There is over 150 years of history in the wood products industry in Oregon, beginning with the first established sawmill built west of the Mississippi River in 1827 near Fort Vancouver. In 1849, wealthy farmers began to build homes of sawed lumber instead of residing in log cabins, and the lumber industry began to take off. By 1900, the lumber industry assumed a major role in the state’s economy.
Here are 4 facts about Oregon’s logging history and industry that you probably didn’t know.
1. Many Logging Companies Migrated to Oregon From Other Parts of the Country
Before Oregon logging was as established as it is today, most of the lumber produced in the United States was sourced first from northeastern states and then later the Great Lakes region. When the Hudson’s Bay Company built the first water-powered sawmill in the region in Fort Vancouver, it kicked off the start of a brand-new trade.
As the forests of the Midwest began to thin out, lumber companies began to set their sights on the farther-off forests of British Columbia, Washington, and, of course, Oregon.
Charles Axel Smith was one of the first such tycoons to stake his claim, following the example of earlier lumber suppliers and setting up a brand-new mill on Coos Bay in 1908. From that point on, more and more companies began to open their own mills along the Oregon coast.
2. Oregon Enacted the First Set of State Laws Governing Forestry
With so much invested personally and financially in the state forests, it’s no surprise that Oregonians are concerned with their conservation. Knowing how important trees were to the state’s livelihood, Oregon was the very first state to write legislation specifically governing the harvesting of lumber.
The State Forestry Department, along with a new Board of Forestry and a State Forester, was created in 1911 in an effort to minimize the problem of forest fires. Years later, The Oregon Forest Practices Act was enacted in 1971 to set the standard for all commercial activities involving Oregon’s forests. The laws cover management, harvesting, and reforestation, all falling under the purview of the state Board of Forestry.

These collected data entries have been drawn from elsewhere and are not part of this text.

-- ==== Sys2Proof/Word.lean ====
section
/-!
DEFINITION. The word types of the core (00_scope.md R12, R13).
-/
namespace Sys2Proof

/-- A 32-bit host register or command word (R22, R100). -/
abbrev Word := BitVec 32

/-- An 8-bit raw data word (R7 `WORD_W`). -/
abbrev Byte := BitVec 8

/-- A 9-bit symbol field (R6, R108): 0 to 255 a byte value, 256 the sentinel, 257 to 511 only read from a header. -/
abbrev Sym := BitVec 9

/-- A bit string, leftmost bit first; the left end is written or read first (R13). -/
abbrev Bits := List Bool

/-- The sentinel, "end-of-stream marker" (R6). -/
abbrev sentinel : Sym := 256#9

end Sys2Proof
end

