-- ==== Sys2Proof/Machine/Serializer.lean ====
section
/-!
DEFINITION. Unit huffman_tree_serializer: SERIALIZE and DESERIALIZE (43_tree_serializer.md), their recursion on an
explicit traversal stack (R50).
-/
namespace Sys2Proof.Machine

/-- Writing the tag of node `t` with the subtrees `rest` still to be written after it: "`OutWrite(1, 0)`" and on to the
two children, or "`OutWrite(1, 1)`" and on to the symbol (R160). -/
def serNode (k : SerPos → Phase) (t : HuffTree) (rest : List HuffTree) (s : State) : BodyResult :=
  match t with
  | .internal _ l r => .cont { outWrite 1 0#32 s with phase := k (.node l (r :: rest)) }
  | .leaf y _ => .cont { outWrite 1 1#32 s with phase := k (.sym y rest) }

/-- One step of SERIALIZE's body (R160): one `OutWrite`. -/
def serBody (k : SerPos → Phase) (p : SerPos) (s : State) : BodyResult :=
  match p with
  | .start =>
    match s.tree with
    | none => .fault .noTree
    | some root => serNode k root [] s
  | .node t rest => serNode k t rest s
  | .sym y rest =>
    match rest with
    | [] => .last (outWrite 9 (y.setWidth 32) s)
    | t :: ts => .cont { outWrite 9 (y.setWidth 32) s with phase := k (.node t ts) }

/-- SERIALIZE (R160): needs TREE_VALID = 1. -/
def execSerialize (s : State) : Host.Outcome State Fault Refusal :=
  match s.phase with
  | .idle => .next (accept .serialize s.treeValid (.serialize .start) s)
  | .serialize p => unitStep .serialize (serBody .serialize p s)
  | .ended .serialize => .next (finish s)
  | _ => .next (dropCommand s)

/-- What the return of a `readNode` call with tree `t` leads to (R165): the whole tree is complete, or the right child of
the innermost open node is read next. -/
inductive NodeDone where
  | complete (t : HuffTree)
  | more (stack : List Frame)
deriving DecidableEq, Repr

/-- Return `t` to the open calls on the stack; internal nodes get weight 0 (R165, R167). -/
def returnNode : HuffTree → List Frame → NodeDone
  | t, [] => .complete t
  | t, .left :: fs => .more (.right t :: fs)
  | t, .right l :: fs => returnNode (.internal 0 l t) fs

/-- One step of DESERIALIZE's body (R165, R166, R167): the first assignments; one `InRead` with the updates it causes; or
the last assignments, "`ROOT <- readNode()`" and the two flags, which are no port transaction and so a step of their own
(R11, log 11). -/
def desBody (k : DesPos → Phase) (p : DesPos) (s : State) : BodyResult :=
  match p with
  | .start => .cont { s.invalidateTree with nodes := 0, phase := k (.tag []) }
  | .tag st =>
    match inRead 1 s with
    | .pending => .cont s
    | .eos => .raise .truncHeader s
    | .value b s' =>
      if s'.nodes = s'.params.nodeCap then .raise .headerOverflow s'
      else if b = 1#1 then .cont { s' with nodes := s'.nodes + 1, phase := k (.sym st) }
      else .cont { s' with nodes := s'.nodes + 1, phase := k (.tag (.left :: st)) }
  | .sym st =>
    match inRead 9 s with
    | .pending => .cont s
    | .eos => .raise .truncHeader s
    | .value y s' =>
      match returnNode (.leaf y 0) st with
      | .more st' => .cont { s' with phase := k (.tag st') }
      | .complete t => .cont { s' with phase := k (.store t) }
  | .store t => .done { s with tree := some t, treeValid := true, treeSrc := .read }

/-- DESERIALIZE (R165): no precondition. -/
def execDeserialize (s : State) : Host.Outcome State Fault Refusal :=
  match s.phase with
  | .idle => .next (accept .deserialize true (.deserialize .start) s)
  | .deserialize p => unitStep .deserialize (desBody .deserialize p s)
  | .ended .deserialize => .next (finish s)
  | _ => .next (dropCommand s)

end Sys2Proof.Machine
end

3. Oregon Retains Nearly 92 Percent of The Forest That Covered the State in 1850
This is a testament to the commitment Oregonians made to the long-term survival of the forests and the important resources they provide. It may have taken some time and mistakes for the industry to learn how to take care of the forests properly, but this speaks to their early awareness that this resource was not immune to greed and over production. Within the industry, it was shown from the northeast to the midwest that if there were no rules set in place, logging could wipe out whole forests and ecosystems within years.
4. Oregon’s Logging Industry Employs Nearly 60,000 People in the State
Forest related employment in Oregon totaled 61,100 in 2017, which accounted for 3 percent of Oregon’s workforce. Employment was in slow decline between 2005 and 2009 due to the recession and has since leveled off. The total number can vary depending on the season, but much of the work is done both in the trees and in the mills producing goods and services from logging.
These jobs are through both federal and state organizations, as well as private companies invested in the logging industry.
How Can Agents Utilize This Information About Oregon’s Logging History?
You’re probably wondering what you’ll do with this new information and how you can utilize it. Information like this can be useful “informative ammo” when you’re networking, working with a client, or even looking to cater to a new audience. The logging and wood industry employs 3% of the state which can be useful if you work in a market near a mill or forest system that feeds the logging industry.